I know what you mean about the Schnauzers. 
Labradors are my favourites any day!


----------



## Sarah1983 (Nov 2, 2011)

I really dislike the whole "eager to please" train of thought. I think it sets many dogs up for failure and leads many people to believe they have a stupid or stubborn dog when they just have a normal dog who requires a bit of motivation to do things. 

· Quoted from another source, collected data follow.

-- ==== Sys2Proof/Tests/Slice0.lean ====
section
/-! SUPPORT. The model's own tests, each one step or one operation on a small state, with the manual's worked examples as
the source of every expected value that a comment names; the smoke test of `WellFormed`; and one witness for the hypotheses
of each statement of `Certificates/Slice0/Obligations.lean`. -/

namespace Sys2Proof.Tests

open Sys2Proof Sys2Proof.Machine

set_option Elab.async false

/-! ### Small states -/

/-- The state a command leads to. -/
def after (c : Instr) (s : State) : State :=
  match exec c s with
  | .next t => t
  | .fault _ => s
  | .refused _ => s

/-- The point of the example track of chapter 2 at a position. -/
def pointAt (x : Int) : Point := { Point.cold with track := some .one, position := x, inService := true }

/-- A section of Track 1. -/
def sectionOf (a b : Fin 12) (r : SectionRole) (st : SectionState) (n : Nat) : Sect :=
  { track := some .one, aEnd := a, bEnd := b, role := r, state := some st, count := n, sweep := false }

/-- The points of the worked example of chapter 2. -/
def examplePoints : Vector Point 12 :=
  Vector.ofFn fun p => ([-1800000, -1200000, -40000, 40000, 1500000].map pointAt).getD p.val Point.cold

/-- The sections of the worked example of chapter 2, all CLEAR. -/
def exampleSections : Vector Sect 10 :=
  Vector.ofFn fun i =>
    [sectionOf 0 1 .approach .clear 0, sectionOf 1 2 .approach .clear 0, sectionOf 2 3 .island .clear 0,
     sectionOf 3 4 .approach .clear 0].getD i.val Sect.cold

/-- A configured barrier, held up, with the limits of section 6.10. -/
def heldUp (r : BarrierRole) : Barrier :=
  { Barrier.cold with
    configured := true, role := r, lower := ⟨2000, 9000, 10000⟩, raise := ⟨2000, 10000, 12000⟩,
    state := some .heldUp, holdOut := true, up := Filter.full true }

/-- An enabled lamp with the limits of section 5.11. -/
def lampOn (lit : Bool) : Lamp := { Lamp.cold lit with enabled := true, iMin := 300, iMax := 1100, iOff := 50 }

/-- RUN with the road open, no demand, the link ACTIVE and own address 17. -/
def run : State :=
  { State.reset with
    part := .run, now := 120000, points := examplePoints, sections := exampleSections
    seq := { Sequencer.cold with state := some .roadOpen, openMark := true, entry := 100000 }
    lamps := { LampDriver.cold with lamps := Vector.replicate 10 (lampOn false), startUp := none }
    barriers := #v[heldUp .entry, heldUp .entry, heldUp .exit, Barrier.cold]
    faults := { FaultManager.cold with mode := some .auto }
    supply := ⟨Filter.full true, Filter.full true⟩
    line := { LineController.cold with
      own := some 17, groups := #v[some 50, none, none, none], link := .active, rx := .idle, lastBeacon := some 119000 }
    pins := { Pins.low with mains := true, batt := true } }

/-- The same with the Sequencer in another state. -/
def inState (x : SeqState) : State := { run with seq := { run.seq with state := some x } }

/-- The same with a barrier changed. -/
def withBarrier (f : Barrier → Barrier) (s : State) : State := s.setBarrier 0 f

/-- The same with a record in slot 0. -/
def withRecord (r : TrainRecord) (s : State) : State := s.setRecord 0 (some r)

/-- An uncommitted record with S at a time. -/
def waiting (w : Time) : TrainRecord :=
  { TrainRecord.fresh 110000 with arrivalA := some (w + 30000), warningS := some w, startTimer := some w }

/-- A committed record. -/
def closed (t : Time) : TrainRecord :=
  { TrainRecord.fresh 110000 with committed := true, commitTime := some t, commitCause := some .timer }

/-- A fault record in a slot. -/
def withFault (i : Fin 32) (k : FaultKind) (o : Nat) (st : FaultState) (s : State) : State :=
  s.setFaults fun f => { f with
    table := upd f.table i fun _ => ⟨some ⟨k, o, k.cls, st, 0, 1, 100000, 100000, none, none⟩, false, none, false⟩ }

/-- The link not ACTIVE, so that the host may acknowledge and release. -/
def linkDown (s : State) : State := s.setLine fun l => { l with link := .down }

/-- A reply waits. -/
def replyWaits (s : State) : State := s.setHost fun h => { h with reply := some ⟨0x81, 1, [0], false⟩ }

/-- HEAD and DEST of a frame from the signal box to the part. -/
def toPart : LineHead := ⟨0, 0, 17⟩

/-- Both heads' windows full of one value each. -/
def heads (a b : Bool) (p : Fin 12) : Instr := .headChange p (Window.fill a) (Window.fill b)

/-! ### Well-formed commands: an ill-formed term for each check -/

theorem test_wf_payload : (Instr.identify 0 (List.replicate 249 0)).wellFormed = false := by decide +kernel
theorem test_wf_payload_ok : (Instr.identify 0 (List.replicate 248 0)).wellFormed = true := by decide +kernel
theorem test_wf_discarded : (Instr.hostFrameDiscarded [] false).wellFormed = false := by decide +kernel
theorem test_wf_unknown_kind : (Instr.hostUnknownKind 0x20 0 []).wellFormed = false := by decide +kernel
theorem test_wf_restart_cold : (Instr.restartCold 0 [1]).wellFormed = false := by decide +kernel
theorem test_wf_restart_warm : (Instr.restartWarm 0 [0]).wellFormed = false := by decide +kernel
theorem test_wf_line_payload : (Instr.beacon toPart (List.replicate 25 0)).wellFormed = false := by decide +kernel
theorem test_wf_poll_source : (Instr.poll ⟨0, 3, 17⟩ []).wellFormed = false := by decide +kernel
theorem test_wf_command_kind : (Instr.sigCmdUnknownKind toPart 0x03 []).wellFormed = false := by decide +kernel
theorem test_wf_refused_source : (Instr.sigCmdRefusedSource toPart 0x03 []).wellFormed = false := by decide +kernel
theorem test_wf_refused_beacon : (Instr.sigCmdRefusedSource ⟨0, 3, 17⟩ 0x01 []).wellFormed = false := by decide +kernel
theorem test_wf_line_bad : (Instr.lineFrameBad [] false).wellFormed = false := by decide +kernel
theorem test_wf_not_active : (Instr.addressedFrameLinkNotActive toPart 0x01 []).wellFormed = false := by decide +kernel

I wouldn't describe Spencer as "eager to please" but he is very eager to do what works to earn himself something nice  Whether food, a toy, a belly rub or whatever. It's more "how can I get that thing I want?" rather than "how can I make Sarah happy?" if you know what I mean.


----------



## CockersIndie (Dec 14, 2011)

I've only ever had (show) Cockers so can't comment on the comparison; but they are joyful little dogs. Indie's recall is improving all the time- although if she is really interested in something, a little persuasion is needed! She's very attentive, and will fetch through heavy cover and water etc. Saying that, our preivous cocker Poppy hated water. I think all dogs are individuals anyway- there's no guarantees on character etc between or within a breed. But if your heart is set on a lab i wouldn't necessarily discount them just on account of your circumstances re: house and garden- lots of walks etc as others have said should be ok? my best friend has two flatcoat retrievers and they live in a modest 3 bed semi with a small garden; and another had two newfies in the same sort of house


----------



## RedGirl10 (Apr 6, 2012)

Not the same I know, but we have a 6 month old Lab x Springer Spaniel and he's a superstar - easiest ever to train and a joy in the house. I think we've inherited the best of both breeds. Had labs in past (working lines) but just came across this little fella and thought he may be more medium sized (he just looks like a lighter boned and slimmer lab - will post pics when I've got some on here - newbie!). But I think he is going to need more exercise and stimulation than pure lab. Have to agree with the above though, I love labs and try not to focus on size - temperment is probably more important than physical size when deciding for your home.


----------



## lulu15 (Apr 5, 2012)

Thanks everyone for your replies. I think Labradors will always have a place in my heart. I'm going away at the end of the month but when I come back I will start looking for a dog. I am definitely ready now to get another dog, the house has not felt the same without a dog in it.


----------



## missnaomi (Jun 4, 2010)

Someone at my dog training has a Field Spaniel - its not much bigger than a cocker but seems more biddable? It seems a lovely dog! Might be worth doing sone research and someone on here might know more about them than me?

Naomi x


----------